Squamish Nation chiefs and council voted Wednesday to grant an Environmental Certificate for the Woodfibre LNG facility proposal slated for Squamish.
“The assessment represents an exercise in Squamish Nation self-determination by moving beyond mere consultation and getting to First Nation consent,” said Chief Ian Campbell in a news release Wednesday.
“Our decision today reflects the interests, the will and the beliefs of our members. It is our future – our decision to make.”
The agreement is legally binding and gives significant decision-making powers to the Squamish Nation, particularly for approval of management plans and the choice of cooling technology, according to the release.
The seawater cooling method proposed by the company was a sticking point for many in the community concerned about the technology’s impact on marine life.
The decision is subject to the company meeting the conditions set out in the certificate, and the agreement gives the company approval to proceed to the next step, Campbell said.
Byng Giraud, vice-president of corporate affairs for Woodfibre LNG, said reaching an environmental assessment agreement with Squamish Nation is an important step toward making a final investment decision on its proposed liquefied natural gas (LNG) export facility.
“We believe that by working together with First Nations, we can build a better project, one that brings responsible economic opportunity to the region and protects traditional land, water and heritage resources,” he said in an emailed statement to The Squamish Chief.
Campbell said the environment comes first for the Nation, “but there is more – much more – to be done. During our community meetings, members made clear their priorities – environmental protection and public safety among others – and we intend to set these into law.”
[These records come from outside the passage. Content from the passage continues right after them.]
-- ==== Sys2Proof/Machine/ReefOps.lean ====
section
/-! DEFINITION. The Reef arbiter (02 R55 to R71): charges, peak windows, admission, the plan's checks and the launch
bus's queue. Energies are in nJ, peaks in 0.01 mA, so that the uplift of R66 is exact. -/

namespace Sys2Proof.Machine

/-- The calibration entry of a class (02 R61); a class that no table lists draws nothing (log entry 7). -/
def State.calOf (s : State) : OpClass → CalEntry
  | .read => tgetD s.reef.media 0 ⟨0, 0, 0, 0⟩
  | .program => tgetD s.reef.media 1 ⟨0, 0, 0, 0⟩
  | .programSlc => tgetD s.reef.media 2 ⟨0, 0, 0, 0⟩
  | .erase => tgetD s.reef.media 3 ⟨0, 0, 0, 0⟩
  | .cgRamp => tgetD s.reef.cal (3 * 10 + 2) ⟨0, 0, 0, 0⟩
  | .domainUp d => tgetD s.reef.cal (3 * domKind d + 1) ⟨0, 0, 0, 0⟩

/-- A NAND class. -/
def opNand : OpClass → Bool
  | .read => true | .program => true | .programSlc => true | .erase => true | _ => false

/-- The energy of an op in nJ, uplift included (02 R66). -/
def State.opEnergy (s : State) (c : OpClass) : Nat := (s.calOf c).energy * (100 + s.reef.uplift)

/-- The charge of an op to one slot, in nJ (02 R62): whole up to 250 µs, else E × 250 / D, rounded up. A program that ends in
its own slot takes its verify read's charge with it (11 R352). -/
def State.opCharge (s : State) (c : OpClass) : Nat :=
  let d := (s.calOf c).durUs
  if d ≤ 250 then s.opEnergy c + (if c = .program then s.opEnergy .read else 0) else (s.opEnergy c * 250 + d - 1) / d

/-- The peak of an op in 0.01 mA, uplift included, at most PEAK_LIMIT (02 R56). -/
def State.opPeak (s : State) (c : OpClass) : Nat := Nat.min ((s.calOf c).peak * (100 + s.reef.uplift)) (s.reef.plan.peakLimit * 1000)

/-- The uplifted peak exceeds PEAK_LIMIT: the op starts only where no other peak window overlaps (02 R56). -/
def State.opAlone (s : State) (c : OpClass) : Bool := decide ((s.calOf c).peak * (100 + s.reef.uplift) > s.reef.plan.peakLimit * 1000)

/-- The first instant of the current slot. -/
def State.slotStart (s : State) : Nat := s.now - s.now % slotNs

/-- The number of the current slot within its frame (02 R42). -/
def State.slotNo (s : State) : Nat := s.now / slotNs % 40

/-- The plan's allowance for a slot of the frame, in 100 mW (02 R57). -/
def Plan.allow (p : Plan) (slot : Nat) : Nat := (p.allowance[(slot + 40 - p.slotPhase % 40) % 40]?).getD 0

/-- The base draw of the domains that are on, and of the charger, in nJ per slot (02 R62, 19 R555). -/
def State.baseDraw (s : State) : Nat :=
  lsum (allDomains.filter fun d => s.domOn d) (fun d => (tgetD s.reef.cal (3 * domKind d) ⟨0, 0, 0, 0⟩).energy * (100 + s.reef.uplift))
    + (if s.pwr.chg then s.pwr.chgPower * 100 else 0)

/-- The effective allowance of a slot in nJ under the level in force (02 R62, R67). -/
def State.slotBudget (s : State) (slot base : Nat) : Nat :=
  if s.reef.level = 7 then base
  else
    let a := s.reef.plan.allow slot
    (match levelCap s.reef.level with | some c => Nat.min a c | none => a) * 25000

/-- Peak current of the admitted ops at one microsecond, in 0.01 mA, suspended ones apart (02 R56). -/
def State.peakAt (s : State) (us : Nat) : Nat :=
  lsum (s.reef.running.filter fun o => !o.suspended && decide (o.start / 1000 ≤ us ∧ us < o.start / 1000 + (s.calOf o.req.cls).peakUs))
    fun o => s.opPeak o.req.cls

/-- Another op's peak window covers one microsecond. -/
def State.peakBusy (s : State) (us : Nat) : Bool :=
  s.reef.running.any fun o => !o.suspended && decide (o.start / 1000 ≤ us ∧ us < o.start / 1000 + (s.calOf o.req.cls).peakUs)

/-- An op of the class may start at the microsecond (02 R56). -/
def State.phaseOk (s : State) (c : OpClass) (us : Nat) : Bool :=
  (List.range (s.calOf c).peakUs).all fun k =>
    if s.opAlone c then !s.peakBusy (us + k) else decide (s.peakAt (us + k) + s.opPeak c ≤ s.reef.plan.peakLimit * 1000)

/-- The earliest candidate phase from `lo` µs on (02 R56); power-ups and ramps start on a tick. -/
def State.findPhase (s : State) (c : OpClass) (lo : Nat) : Option Nat :=
  let step := if opNand c then 1 else 10
  ((List.range 250).filter fun p => decide (lo ≤ p) && p % step == 0).find? fun p => s.phaseOk c (s.slotStart / 1000 + p)

/-- What is left of the slot for new ops, in nJ. -/
def State.slotLeft (s : State) : Nat := s.reef.budget - (s.reef.base + s.reef.spent)

/-- Background work waits for admission (02 R64). -/
def State.bgWaits (s : State) : Bool := s.reef.waiting.any fun o => o.req.prio == 5

/-- The slot's budget after base draw, carried shares and priorities 1 and 2, in nJ (02 R64). -/
def State.after12 (s : State) : Nat := s.reef.budget - (s.reef.base + s.reef.carried + s.reef.spent12)

/-- The background reserve, in nJ (02 R64). -/
def State.bgReserve (s : State) : Nat := if s.reef.level ≤ 4 && s.bgWaits then s.after12 / 10 else 0

/-- The host-op budget of the slot (05 R159), in nJ. -/
def State.hostBudget (s : State) : Nat := s.after12 - s.bgReserve

/-- Charged to the slot by priorities 3 and 4, in nJ. -/
def State.spent34 (s : State) : Nat := s.reef.spent - (s.reef.carried + s.reef.spent12 + s.reef.spent5)

/-- The Reef share of an op's function lets it in (05 R159). -/
def State.shareOk (s : State) (r : OpReq) (charge : Nat) : Bool :=
  match r.fn with
  | none => true
  | some f =>
    let share := (s.fn f).shareNow
    let other := s.reef.waiting.any fun o => (o.req.prio == 3 || o.req.prio == 4) && o.req.fn != none && o.req.fn != some f
    !(decide (r.prio = 3 ∨ r.prio = 4) && decide (share > 0) && other)
      || decide ((tgetD s.reef.spentFn f 0 + charge) * 100 ≤ share * s.hostBudget)

/-- The media profile in use (11 R366). -/
def State.profile (s : State) : Profile := (s.nand.profiles[s.nand.inUse]?).getD {}

/-- The LUN can take a NAND op (11 R356 to R358, R362): nothing is in its array or on its way there, and no run goes on; beside a suspended op only reads,
at most the profile's number where reads had it suspended. -/
def State.lunFree (s : State) (r : OpReq) : Bool :=
  let x := tgetD s.nand.luns r.lun {}
  let other := s.reef.running.any fun o => opNand o.req.cls && o.req.lun == r.lun && !o.suspended
  !opNand r.cls || (!other && x.run.isEmpty && (match x.held.bind fun id => tget? s.nand.ops id with
    | some h => decide (r.cls = .read) && (!h.byRead || decide (h.served < s.profile.readsPerSusp))
    | none => true))
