-- ==== Sys2Proof/Machine/FtlOps.lean ====
section
/-! DEFINITION. The map, the shared block table and the journal (10 R305 to R316): lookups, how a record applies, how a
group commits, serial and sequence numbers, where a stored block lies, lost extents (10 R339 to R341), and frames to
the partner (20 R599 to R601). -/

namespace Sys2Proof.Machine

/-- A map entry; none is UNMAPPED (10 R305). -/
def Meta.get (m : Meta) (k : FKey) : Option Entry := (m.map.find? fun p => p.1 == k).map (·.2)

/-- Changes REFS of an SBT entry by the entries that come to refer to it or cease to (10 R308). -/
def Meta.ref (m : Meta) (e : Option Entry) (up : Bool) : Meta :=
  match e with
  | some (.shared i) =>
    match tget? m.sbt i with
    | some b =>
      { m with sbt := tset m.sbt i { b with refs := if up then b.refs + 1 else b.refs - 1 } }
    | none => m
  | _ => m

/-- Writes a map entry; REFS of the SBT entries follow (10 R308). -/
def Meta.put (m : Meta) (k : FKey) (e : Option Entry) : Meta :=
  let old := m.get k
  let rest := m.map.filter fun p => p.1 != k
  let m := (m.ref e true).ref old false
  { m with map := match e with | some x => rest ++ [(k, x)] | none => rest }

/-- Removes every entry of an owner (06 R202, 10 R306). -/
def Meta.drop (m : Meta) (p : FKey → Bool) : Meta := ((m.map.filter fun q => p q.1).map (·.1)).foldl (fun m k => m.put k none) m

/-- The sequence number that the sequence table holds for an entry (10 R313). -/
def entrySeq : Option Entry → Nat
  | some (.staging _ q) => q | _ => 0

/-- The owner with an open put's name replaced by its object's. -/
def rekeyed (handle nsid oid : Nat) (k : FKey) : FKey := if k.owner = .put handle then { k with owner := .object nsid oid } else k

/-- A block stored before its object's commit enters the dedup index with the commit, unless the index has its like already (07 R230). -/
def sbtLive (t : Tbl Sbt) (i : Nat) : Tbl Sbt :=
  match tget? t i with
  | none => t
  | some b =>
    if t.any fun p => p.2.live && p.2.scope == b.scope && p.2.fp == b.fp && p.2.len == b.len then t else tset t i { b with live := true }

/-- An object leaves the catalogue, with every entry of its map (06 R202, R209). -/
def Meta.catDel (m : Meta) (nsid oid : Nat) : Meta :=
  let m := m.drop fun k => k.owner == .object nsid oid
  { m with objs := m.objs.filter fun x => !(x.nsid == nsid && x.oid == oid)
           trees := tmap m.trees fun n t => if n = nsid then t.remove oid else t
           pages := m.pages.filter fun p => p.1 != .info nsid oid }

/-- An object enters the catalogue or changes there; another object with its key is replaced (06 R194, R209). -/
def Meta.catPut (m : Meta) (o : Obj) : Meta :=
  let m := match m.objs.find? fun x => x.nsid == o.nsid && x.key == o.key && x.oid != o.oid with | some x => m.catDel x.nsid x.oid | none => m
  let there := (m.obj? o.nsid o.oid).isSome
  let m := { m with objs := (m.objs.filter fun x => !(x.nsid == o.nsid && x.oid == o.oid)) ++ [o]
                    lastOid := tset m.lastOid o.nsid (Nat.max (tgetD m.lastOid o.nsid 0) o.oid)
                    pages := m.pages ++ (if there then [] else o.info.toList.map fun e => (.info o.nsid o.oid, e)) }
  if there then m else { m with trees := tset m.trees o.nsid ((tgetD m.trees o.nsid {}).insert m o) }

/-- What one record does when it is applied (10 R311, R313). -/
def applyRec (m : Meta) : JRec → Meta
  | .mapSet k e seq => if seq > entrySeq (m.get k) then m.put k e else m
  | .mapMove k new seq expect =>
    if m.get k = some expect && (entrySeq (some expect) == 0 || entrySeq (some expect) == seq) then m.put k (some new) else m
  | .sbtSet i new expect =>
    match tget? m.sbt i with
    | some b => if b.loc = expect then { m with sbt := tset m.sbt i { b with loc := new } } else m
    | none => m
  | .sbtNew i b => { m with sbt := tset m.sbt i b, sbtNext := Nat.max m.sbtNext (i + 1) }
  | .objSet h nsid oid index =>
    let own := m.map.filterMap fun p => if p.1.owner = .put h then (match p.2 with | .shared i => some i | _ => none) else none
    { m with map := m.map.map fun p => (rekeyed h nsid oid p.1, p.2), sbt := if index then own.foldl sbtLive m.sbt else m.sbt }
  | .cat (.put o) _ => m.catPut o
  | .cat (.del nsid oid) _ => m.catDel nsid oid
  | .cat (.dict sc id c) _ =>
    let rest := m.dicts.filter fun d => !(d.1 == sc && d.2.1 == id)
    { m with dicts := match c with | some b => rest ++ [(sc, id, b)] | none => rest }
  | .band b d => { m with bands := tset m.bands b d }
  | .block k r => { m with blocks := tset m.blocks k r }
  | .close b row mask =>
    { m with bands := tmap m.bands fun i d =>
        if i = b then { d with absent := d.absent ++ ((List.range (d.n + 1)).filter fun c => decide (mask / 2 ^ c % 2 = 1)).map fun c => (row, c) } else d }
  | .reserve what next => if what = 0 then { m with seqReserved := next } else { m with serials := tset m.serials what next }
  | .checkpoint _ => m
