/-- Step 6 of the start-up order ends when every channel group has ramped, every channel of the part has trained or left service, and a RUNTIME on media
has been loaded (19 R572; 18 R531 reason 2). -/
def State.endStepSix (s : State) : State :=
  let mine := (List.range 32).filter fun c => s.ownsGroup (c / 4)
  let ready := mine.all fun c => (tgetD s.nand.chans c {}).trained || (tgetD s.nand.chans c {}).out
  if s.pwr.step = 6 && s.reef.wakeDone && ready && s.lan.up then
    if s.mediaLost then s.mediaRollback else { s with pwr := { s.pwr with step := 7 } }
  else s

/-- The diode of a channel's pair of channel groups, 0.25 °C units (17 R481: 16 clusters, then 4 pairs of groups, then 4 regions). -/
def State.groupTemp (s : State) (ch : Nat) : Int := (s.lan.sens.temps[16 + ch / 8]?).getD 0

/-- Package loads of a channel: those of the PHY_TUNING component of the running image, else 16 (11 R344, 18 R529). -/
def State.loadsOf (s : State) (ch : Nat) : Nat :=
  match s.upd.running.bind fun b => b.comp 6 with
  | some c => (Sys2Proof.Config.pkgLoads c ch).getD 16
  | none => 16

/-- CHANNEL_TRAINING (11 R344, R366; 19 R572 step 6): `passes` tells, from the highest bin allowed downward, whether DCC and DQ training pass;
`luns` gives each LUN that answers its parameter page. -/
def execChannelTraining (ch : Nat) (passes : List Bool) (luns : List (Nat × Bytes)) (s : State) : Host.Outcome State Fault Refusal :=
  .next <|
  if ch ≥ 32 then s
  else
    let old := tgetD s.nand.chans ch {}
    let c : Channel := { old with loads := s.loadsOf ch }
    let top := Nat.min (binOf c.loads) (((s.nand.profiles[s.nand.inUse]?).map (·.maxRate)).getD 2)
    match (List.range (top + 1)).find? fun k => passes[k]? = some true with
    | some k =>
      let c' : Channel := { c with trained := true, out := false, rate := top - k, lastZq := s.now, trainTemp := s.groupTemp ch }
      let table := luns.foldl (fun t l => if l.1 / 128 = ch then tmodify t l.1 {} (fun x =>
        if x.state = 1 then x else { x with state := 0, rate := top - k, param := fit 256 l.2 }) else t)
        (tmap s.nand.luns fun l x => if l / 128 = ch && x.state != 1 then { x with state := 2 } else x)
      (({ s with nand := { s.nand with chans := tset s.nand.chans ch c', luns := table } }).matchLuns).endStepSix
    | none =>
      let table := tmap s.nand.luns fun l x => if l / 128 = ch && x.state != 1 then { x with state := 2 } else x
      (({ s with nand := { s.nand with chans := tset s.nand.chans ch { c with out := true, trained := false }, luns := table } }).event (evChn 1)
        (srcChan (128 * ch)) []).endStepSix

/-- ZQ_CALIBRATION (11 R345): every 100 ms on every package of the channel. -/
def execZqCalibration (ch : Nat) (s : State) : Host.Outcome State Fault Refusal :=
  .next <|
  let c := tgetD s.nand.chans ch {}
  if ch < 32 && c.trained && decide (s.now ≥ c.lastZq + 100 * msNs) then
    { s with nand := { s.nand with chans := tset s.nand.chans ch { c with lastZq := s.now } } }
  else s

/-- COMMISSIONING (10 R303, R304, R333): the blocks set aside, the factory bad ones, the exported capacity and the spare count, fixed from now on. `cap`
is the commissioning value of the hold-up capacitance (19 R558). -/
def execCommissioning (factoryBad reserve root media : List (Nat × Nat)) (cap : Nat) (s : State) :
    Host.Outcome State Fault Refusal :=
  .next <|
  let rec0 (st : Nat) (t : Tbl BlockRec) (b : Nat × Nat) : Tbl BlockRec := tmodify t (blkKey b.1 b.2) {} fun r => { r with state := st }
  let blocks := reserve.foldl (rec0 3) (factoryBad.foldl (rec0 4) s.ftl.cur.blocks)
  let luns := (s.nand.luns.filter fun p => p.2.state == 0).length
  let aside := (factoryBad ++ reserve ++ root ++ media).eraseDups.length
  let count := luns * s.profile.blocks - aside
  let spare := count * s.profile.opPct / 100
  let ftl : Ftl := { s.ftl with
    cur := { s.ftl.cur with blocks := blocks }, base := { s.ftl.base with blocks := blocks }
    reserve := reserve, root := root, mediaSlots := media
    exported := count - spare, spareInit := spare, spareLeft := spare, commissioned := true, lapStart := s.now }
  { s with ftl := ftl, lan := { s.lan with store := { s.lan.store with comm := some cap } } }

end Sys2Proof.Machine
end

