-- ==== Sys2Proof/Machine/Link.lean ====
section
/-! DEFINITION. The host ports: PERST_N, link training, link down and Hot Reset (03 R74 to R76; 19 R570, R571, R574; 22 R627, R628). -/

namespace Sys2Proof.Machine

/-- The power domain of a port. -/
def portDomain (p : Nat) : Domain := if p = 0 then .portA else .portB

/-- PERST_A_ASSERT (19 R568, R570, R571; 21 R605): a full device reset, which a power-loss flush and a halt ignore; the port domain goes off. -/
def execPerstAAssert (s : State) : Host.Outcome State Fault Refusal :=
  .next <|
  let s := s.setPort 0 { s.nvme.portA with perst := true }
  if !s.pwr.aon || s.pwr.halted || s.lossFlush then s else (s.fullReset .perstA).downAt .portA

/-- PERST_A_RELEASE (03 R74; 19 R571, R574; 20 R576; 22 R628): PORTCFG and SHR_EN are sampled, and the port domain comes up, unless the links wait
for the end of step 3 of a full device reset. -/
def execPerstARelease (st : Straps) (s : State) : Host.Outcome State Fault Refusal :=
  .next <|
  if s.pwr.halted || s.lossFlush then s.setPort 0 { s.nvme.portA with perst := false }
  else
    let s := s.setPort 0 { s.nvme.portA with perst := false }
    let s : State := { s with
      nvme := { s.nvme with dual := st.portcfg }
      shr := { s.shr with shrEn := st.shrEn, pair := s.pwr.partAs && st.shrEn } }
    let s := if st.portcfg then s else (s.setPort 1 s.nvme.portB.down).downAt .portB
    if s.pwr.linkHeld then s else s.portsUp

/-- The configuration space of a port's functions goes to its reset values (19 R570); NumVFs and VF Enable apart. -/
def State.resetConfig (s : State) (port : Nat) : State :=
  let s := (s.portFns port).foldl (fun s f => s.modFn f fun x => { x with d3 := false, bars := [], mps := 0, mrrs := 2 }) s
  if port = 0 then { s with nvme := { s.nvme with ari := false, vfBars := [] } } else s

/-- PERST_B_ASSERT (19 R570): port B and PF 1 reset, as a controller reset of PF 1. -/
def execPerstBAssert (s : State) : Host.Outcome State Fault Refusal :=
  .next <|
  let s := s.setPort 1 { s.nvme.portB with perst := true }
  if !s.pwr.aon || s.pwr.halted || s.lossFlush || !s.nvme.dual then s
  else ((((s.recordCause .perstB).resetCtl 512 true).resetConfig 1).setPort 1 { s.nvme.portB.down with perst := true }).downAt .portB

/-- PERST_B_RELEASE (19 R574): in dual-port mode the port B domain comes up. -/
def execPerstBRelease (s : State) : Host.Outcome State Fault Refusal :=
  .next <|
  let s := s.setPort 1 { s.nvme.portB with perst := false }
  if s.pwr.halted || s.lossFlush || s.pwr.linkHeld then s else s.portsUp

/-- The widths that a port has lanes for (03 R74, R75). -/
def State.portWidths (s : State) : List Nat := if s.nvme.dual then [4, 2, 1] else [8, 4, 2, 1]

/-- LINK_UP (03 R75, R99; 19 R574): the port trains at a rate of 1 to 6 and a width that it has; 64 GT/s runs in FLIT mode only, and that a lower rate
runs without it is the model's choice (log entry 66). -/
def execLinkUp (port rate width : Nat) (s : State) : Host.Outcome State Fault Refusal :=
  .next <|
  let x := s.port port
  if x.perst || !s.domOn (portDomain port) || s.pwr.linkHeld || (port != 0 && !s.nvme.dual) || !decide (1 ≤ rate ∧ rate ≤ 6)
      || !s.portWidths.contains width then s
  else s.setPort port { x with rate := rate, width := width, flit := rate == 6, l0p := false, lanes := width }

/-- LINK_DOWN (03 R76): every function of the port is handled as a controller reset handles it. -/
def execLinkDown (port : Nat) (s : State) : Host.Outcome State Fault Refusal :=
  .next <|
  let x := s.port port
  if x.rate = 0 then s else (s.resetPort port).setPort port x.down

/-- HOT_RESET (19 R570; 03 R76; 05 R170): that port's functions reset, the link retrains, and its configuration space goes to its reset values: VF
Enable clears, and each enabled VF undergoes an FLR. -/
def execHotReset (port : Nat) (s : State) : Host.Outcome State Fault Refusal :=
  .next <|
  let x := s.port port
  if x.rate = 0 then s
  else
    let s := ((s.resetPort port).setPort port x.down).resetConfig port
    if port = 0 && s.nvme.vfEnable then
      let s := ((List.range s.nvme.numVfs).map (· + 1)).foldl (fun s f => s.flrStart f 1) s
      { s with nvme := { s.nvme with vfEnable := false, numVfs := 0 } }
    else s

end Sys2Proof.Machine
end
There is still no Squamish Nation agreement with the province or with FortisBC over the pipeline required to supply natural gas to Woodfibre LNG.
“The pipeline is subject to a separate Squamish Nation Environmental Assessment Agreement,” Campbell said.
The Nation set out 25 conditions for the proposal on June 27. On July 24, Woodfibre LNG announced it agreed to meet the 13 conditions that applied to its part of the proposal. Provincial and federal government decisions on the project are expected later this year.
Pending regulatory approvals and a final investment decision, the Woodfibre LNG Project could be operational in 2018.